# Task item:
From the entries that follow, copy each line containing the word "freeTeam".

# Data for processing:
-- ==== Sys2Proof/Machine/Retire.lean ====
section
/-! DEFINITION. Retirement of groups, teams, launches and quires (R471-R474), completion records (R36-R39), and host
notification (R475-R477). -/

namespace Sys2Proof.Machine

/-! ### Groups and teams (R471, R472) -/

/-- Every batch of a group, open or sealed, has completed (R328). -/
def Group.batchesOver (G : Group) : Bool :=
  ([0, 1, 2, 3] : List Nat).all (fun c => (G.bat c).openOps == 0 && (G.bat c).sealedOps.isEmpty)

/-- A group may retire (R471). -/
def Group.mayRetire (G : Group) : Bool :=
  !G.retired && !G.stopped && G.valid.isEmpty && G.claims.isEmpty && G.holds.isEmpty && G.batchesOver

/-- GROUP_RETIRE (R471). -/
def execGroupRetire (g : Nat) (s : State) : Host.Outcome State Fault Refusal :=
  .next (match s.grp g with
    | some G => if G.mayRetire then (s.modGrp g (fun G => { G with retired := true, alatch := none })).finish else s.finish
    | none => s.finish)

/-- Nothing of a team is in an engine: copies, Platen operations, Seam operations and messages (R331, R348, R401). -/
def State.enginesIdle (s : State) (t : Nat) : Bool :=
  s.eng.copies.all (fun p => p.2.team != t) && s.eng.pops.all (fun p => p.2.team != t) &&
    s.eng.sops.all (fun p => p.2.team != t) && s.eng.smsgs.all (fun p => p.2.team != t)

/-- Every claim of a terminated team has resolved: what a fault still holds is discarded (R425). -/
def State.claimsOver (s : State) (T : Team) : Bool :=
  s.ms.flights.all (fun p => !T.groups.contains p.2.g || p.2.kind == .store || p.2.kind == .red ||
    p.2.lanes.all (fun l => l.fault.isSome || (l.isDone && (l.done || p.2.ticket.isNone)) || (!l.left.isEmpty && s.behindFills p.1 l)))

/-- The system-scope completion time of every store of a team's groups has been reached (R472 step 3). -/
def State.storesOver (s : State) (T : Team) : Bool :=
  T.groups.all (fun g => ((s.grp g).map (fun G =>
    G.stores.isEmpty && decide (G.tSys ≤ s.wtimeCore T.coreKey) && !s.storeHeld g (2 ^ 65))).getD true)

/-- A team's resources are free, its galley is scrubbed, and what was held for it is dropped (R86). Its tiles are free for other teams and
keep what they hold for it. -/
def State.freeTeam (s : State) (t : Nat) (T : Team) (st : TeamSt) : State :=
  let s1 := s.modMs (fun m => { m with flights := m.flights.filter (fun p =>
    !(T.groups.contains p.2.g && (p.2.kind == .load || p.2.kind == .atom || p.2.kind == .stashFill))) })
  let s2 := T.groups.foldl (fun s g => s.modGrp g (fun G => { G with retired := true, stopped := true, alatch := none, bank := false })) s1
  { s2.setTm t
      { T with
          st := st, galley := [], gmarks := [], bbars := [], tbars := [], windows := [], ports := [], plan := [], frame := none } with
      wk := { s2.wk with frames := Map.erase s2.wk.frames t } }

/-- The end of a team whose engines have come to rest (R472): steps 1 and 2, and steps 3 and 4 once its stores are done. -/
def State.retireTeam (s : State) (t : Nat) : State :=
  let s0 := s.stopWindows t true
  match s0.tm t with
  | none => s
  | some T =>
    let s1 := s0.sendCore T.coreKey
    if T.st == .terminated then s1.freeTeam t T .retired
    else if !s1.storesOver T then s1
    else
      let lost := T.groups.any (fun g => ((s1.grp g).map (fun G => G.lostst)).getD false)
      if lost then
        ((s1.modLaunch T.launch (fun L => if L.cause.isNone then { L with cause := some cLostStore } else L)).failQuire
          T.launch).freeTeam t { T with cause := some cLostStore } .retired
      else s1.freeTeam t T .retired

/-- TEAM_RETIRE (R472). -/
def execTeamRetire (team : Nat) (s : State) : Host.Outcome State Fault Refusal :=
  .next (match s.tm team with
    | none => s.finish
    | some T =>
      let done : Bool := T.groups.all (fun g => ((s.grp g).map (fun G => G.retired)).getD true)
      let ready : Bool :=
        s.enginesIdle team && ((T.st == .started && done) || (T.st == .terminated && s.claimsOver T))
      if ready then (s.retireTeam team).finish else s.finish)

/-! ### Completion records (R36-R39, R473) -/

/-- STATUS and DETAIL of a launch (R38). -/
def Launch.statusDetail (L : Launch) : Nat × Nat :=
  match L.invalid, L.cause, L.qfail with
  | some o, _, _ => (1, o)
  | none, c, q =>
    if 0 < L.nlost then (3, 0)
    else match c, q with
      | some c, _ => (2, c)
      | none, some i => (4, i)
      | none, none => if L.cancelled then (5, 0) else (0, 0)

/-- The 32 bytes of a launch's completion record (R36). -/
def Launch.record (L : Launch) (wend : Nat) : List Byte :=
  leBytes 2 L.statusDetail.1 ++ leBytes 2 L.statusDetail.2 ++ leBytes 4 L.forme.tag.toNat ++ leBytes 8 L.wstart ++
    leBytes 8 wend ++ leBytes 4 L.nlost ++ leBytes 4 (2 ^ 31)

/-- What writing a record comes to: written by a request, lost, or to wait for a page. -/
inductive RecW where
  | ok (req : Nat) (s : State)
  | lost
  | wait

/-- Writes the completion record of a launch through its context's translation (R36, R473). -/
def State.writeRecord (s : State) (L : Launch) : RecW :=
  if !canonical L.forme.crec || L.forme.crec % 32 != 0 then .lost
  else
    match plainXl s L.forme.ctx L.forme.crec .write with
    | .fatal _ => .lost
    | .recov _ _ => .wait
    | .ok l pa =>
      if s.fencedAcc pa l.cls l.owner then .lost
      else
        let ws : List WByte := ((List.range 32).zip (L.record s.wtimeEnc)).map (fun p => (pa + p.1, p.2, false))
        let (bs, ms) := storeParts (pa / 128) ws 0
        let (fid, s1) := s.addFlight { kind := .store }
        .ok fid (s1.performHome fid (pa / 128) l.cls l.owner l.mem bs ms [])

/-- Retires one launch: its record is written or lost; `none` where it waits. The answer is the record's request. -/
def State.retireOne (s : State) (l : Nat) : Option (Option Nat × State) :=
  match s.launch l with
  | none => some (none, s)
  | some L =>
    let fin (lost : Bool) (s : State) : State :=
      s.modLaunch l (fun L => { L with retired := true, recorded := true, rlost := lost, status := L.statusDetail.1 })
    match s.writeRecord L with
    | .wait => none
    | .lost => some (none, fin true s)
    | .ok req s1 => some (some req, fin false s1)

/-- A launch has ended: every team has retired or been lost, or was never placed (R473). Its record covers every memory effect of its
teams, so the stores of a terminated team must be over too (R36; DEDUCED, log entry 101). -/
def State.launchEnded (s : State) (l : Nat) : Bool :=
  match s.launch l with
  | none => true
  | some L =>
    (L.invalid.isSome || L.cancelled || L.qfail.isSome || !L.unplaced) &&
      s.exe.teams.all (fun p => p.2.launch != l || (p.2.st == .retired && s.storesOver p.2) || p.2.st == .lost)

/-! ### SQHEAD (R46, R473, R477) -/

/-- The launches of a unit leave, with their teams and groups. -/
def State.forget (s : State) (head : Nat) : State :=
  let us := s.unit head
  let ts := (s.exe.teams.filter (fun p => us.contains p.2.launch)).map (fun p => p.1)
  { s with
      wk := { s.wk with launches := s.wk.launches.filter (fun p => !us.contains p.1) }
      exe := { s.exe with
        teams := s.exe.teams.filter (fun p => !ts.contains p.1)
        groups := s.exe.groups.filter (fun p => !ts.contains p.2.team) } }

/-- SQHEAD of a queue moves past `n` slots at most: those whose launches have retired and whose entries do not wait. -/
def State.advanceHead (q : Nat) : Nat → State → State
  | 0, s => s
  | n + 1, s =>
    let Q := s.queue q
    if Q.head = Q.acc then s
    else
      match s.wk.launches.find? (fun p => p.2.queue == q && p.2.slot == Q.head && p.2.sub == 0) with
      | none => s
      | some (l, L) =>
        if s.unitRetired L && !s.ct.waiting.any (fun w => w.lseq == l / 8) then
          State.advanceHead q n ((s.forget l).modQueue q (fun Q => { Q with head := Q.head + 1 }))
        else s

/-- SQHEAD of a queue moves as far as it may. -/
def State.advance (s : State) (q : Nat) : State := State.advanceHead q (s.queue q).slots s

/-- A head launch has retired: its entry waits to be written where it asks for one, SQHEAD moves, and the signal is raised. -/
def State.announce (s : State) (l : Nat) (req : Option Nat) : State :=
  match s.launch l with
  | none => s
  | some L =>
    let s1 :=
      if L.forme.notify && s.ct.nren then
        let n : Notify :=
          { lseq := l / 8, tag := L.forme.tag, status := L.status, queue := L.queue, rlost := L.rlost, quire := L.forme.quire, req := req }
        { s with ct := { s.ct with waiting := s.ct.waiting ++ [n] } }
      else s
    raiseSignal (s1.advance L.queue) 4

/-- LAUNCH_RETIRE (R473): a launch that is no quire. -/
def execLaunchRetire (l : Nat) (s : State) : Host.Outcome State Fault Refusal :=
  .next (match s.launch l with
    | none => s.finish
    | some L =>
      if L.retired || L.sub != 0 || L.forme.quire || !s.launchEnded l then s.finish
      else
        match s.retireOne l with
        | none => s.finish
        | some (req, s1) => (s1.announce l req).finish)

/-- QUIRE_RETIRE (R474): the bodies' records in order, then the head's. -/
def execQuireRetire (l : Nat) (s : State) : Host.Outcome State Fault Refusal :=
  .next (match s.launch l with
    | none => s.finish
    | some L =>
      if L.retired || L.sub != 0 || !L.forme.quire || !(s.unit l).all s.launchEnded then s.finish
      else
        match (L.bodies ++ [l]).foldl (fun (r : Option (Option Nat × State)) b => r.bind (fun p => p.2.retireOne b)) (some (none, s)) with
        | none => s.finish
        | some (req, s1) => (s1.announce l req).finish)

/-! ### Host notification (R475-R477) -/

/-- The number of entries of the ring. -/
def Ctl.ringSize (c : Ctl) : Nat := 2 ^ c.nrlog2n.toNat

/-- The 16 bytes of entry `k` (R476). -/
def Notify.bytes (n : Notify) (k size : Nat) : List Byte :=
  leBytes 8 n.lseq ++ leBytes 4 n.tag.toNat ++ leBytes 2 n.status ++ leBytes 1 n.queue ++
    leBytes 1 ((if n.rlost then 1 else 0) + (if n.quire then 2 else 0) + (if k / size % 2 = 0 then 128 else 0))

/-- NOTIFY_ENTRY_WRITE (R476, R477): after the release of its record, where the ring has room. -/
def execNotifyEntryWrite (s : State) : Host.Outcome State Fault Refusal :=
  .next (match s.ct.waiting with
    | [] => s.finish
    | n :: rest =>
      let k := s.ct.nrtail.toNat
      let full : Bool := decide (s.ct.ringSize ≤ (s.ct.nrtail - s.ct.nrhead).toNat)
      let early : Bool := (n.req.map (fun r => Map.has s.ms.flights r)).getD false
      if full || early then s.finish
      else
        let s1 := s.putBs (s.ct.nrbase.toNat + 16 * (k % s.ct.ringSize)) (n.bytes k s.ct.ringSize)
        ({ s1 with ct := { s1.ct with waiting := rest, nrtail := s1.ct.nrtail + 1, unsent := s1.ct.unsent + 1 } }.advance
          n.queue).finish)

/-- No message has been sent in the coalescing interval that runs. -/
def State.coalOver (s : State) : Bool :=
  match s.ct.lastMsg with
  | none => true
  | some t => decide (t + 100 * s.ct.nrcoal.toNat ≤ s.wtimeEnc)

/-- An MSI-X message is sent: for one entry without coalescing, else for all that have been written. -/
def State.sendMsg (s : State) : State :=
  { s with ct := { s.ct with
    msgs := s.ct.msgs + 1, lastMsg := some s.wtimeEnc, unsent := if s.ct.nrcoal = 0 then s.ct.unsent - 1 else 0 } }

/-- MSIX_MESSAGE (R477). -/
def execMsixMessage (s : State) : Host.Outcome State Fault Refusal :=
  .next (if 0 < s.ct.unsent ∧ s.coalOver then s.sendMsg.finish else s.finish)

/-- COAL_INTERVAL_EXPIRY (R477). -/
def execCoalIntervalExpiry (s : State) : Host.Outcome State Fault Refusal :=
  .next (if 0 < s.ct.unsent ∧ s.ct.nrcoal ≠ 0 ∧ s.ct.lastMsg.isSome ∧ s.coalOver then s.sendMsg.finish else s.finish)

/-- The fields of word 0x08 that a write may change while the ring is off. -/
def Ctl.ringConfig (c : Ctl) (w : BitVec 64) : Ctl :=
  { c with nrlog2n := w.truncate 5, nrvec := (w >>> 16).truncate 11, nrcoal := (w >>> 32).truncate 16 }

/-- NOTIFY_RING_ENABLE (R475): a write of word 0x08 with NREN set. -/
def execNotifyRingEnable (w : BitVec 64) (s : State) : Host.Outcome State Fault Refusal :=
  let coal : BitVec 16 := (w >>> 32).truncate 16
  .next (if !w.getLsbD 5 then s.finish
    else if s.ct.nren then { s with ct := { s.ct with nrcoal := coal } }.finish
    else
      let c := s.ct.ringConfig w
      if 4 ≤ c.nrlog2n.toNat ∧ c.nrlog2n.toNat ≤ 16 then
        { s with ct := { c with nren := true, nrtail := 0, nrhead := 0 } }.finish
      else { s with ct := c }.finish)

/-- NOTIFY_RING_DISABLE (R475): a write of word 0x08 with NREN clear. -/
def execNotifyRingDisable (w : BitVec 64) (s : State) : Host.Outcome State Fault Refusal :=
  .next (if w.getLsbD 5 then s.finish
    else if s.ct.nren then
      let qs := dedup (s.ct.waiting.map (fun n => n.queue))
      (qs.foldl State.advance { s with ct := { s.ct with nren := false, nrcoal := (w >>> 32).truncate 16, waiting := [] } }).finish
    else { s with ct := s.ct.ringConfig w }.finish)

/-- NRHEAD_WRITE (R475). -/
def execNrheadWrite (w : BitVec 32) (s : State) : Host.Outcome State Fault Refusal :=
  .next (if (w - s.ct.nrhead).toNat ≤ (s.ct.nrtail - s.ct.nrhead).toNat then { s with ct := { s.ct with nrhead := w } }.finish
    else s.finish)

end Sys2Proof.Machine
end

# Answer box:
def State.freeTeam (s : State) (t : Nat) (T : Team) (st : TeamSt) : State :=
    if T.st == .terminated then s1.freeTeam t T .retired
          T.launch).freeTeam t { T with cause := some cLostStore } .retired
      else s1.freeTeam t T .retired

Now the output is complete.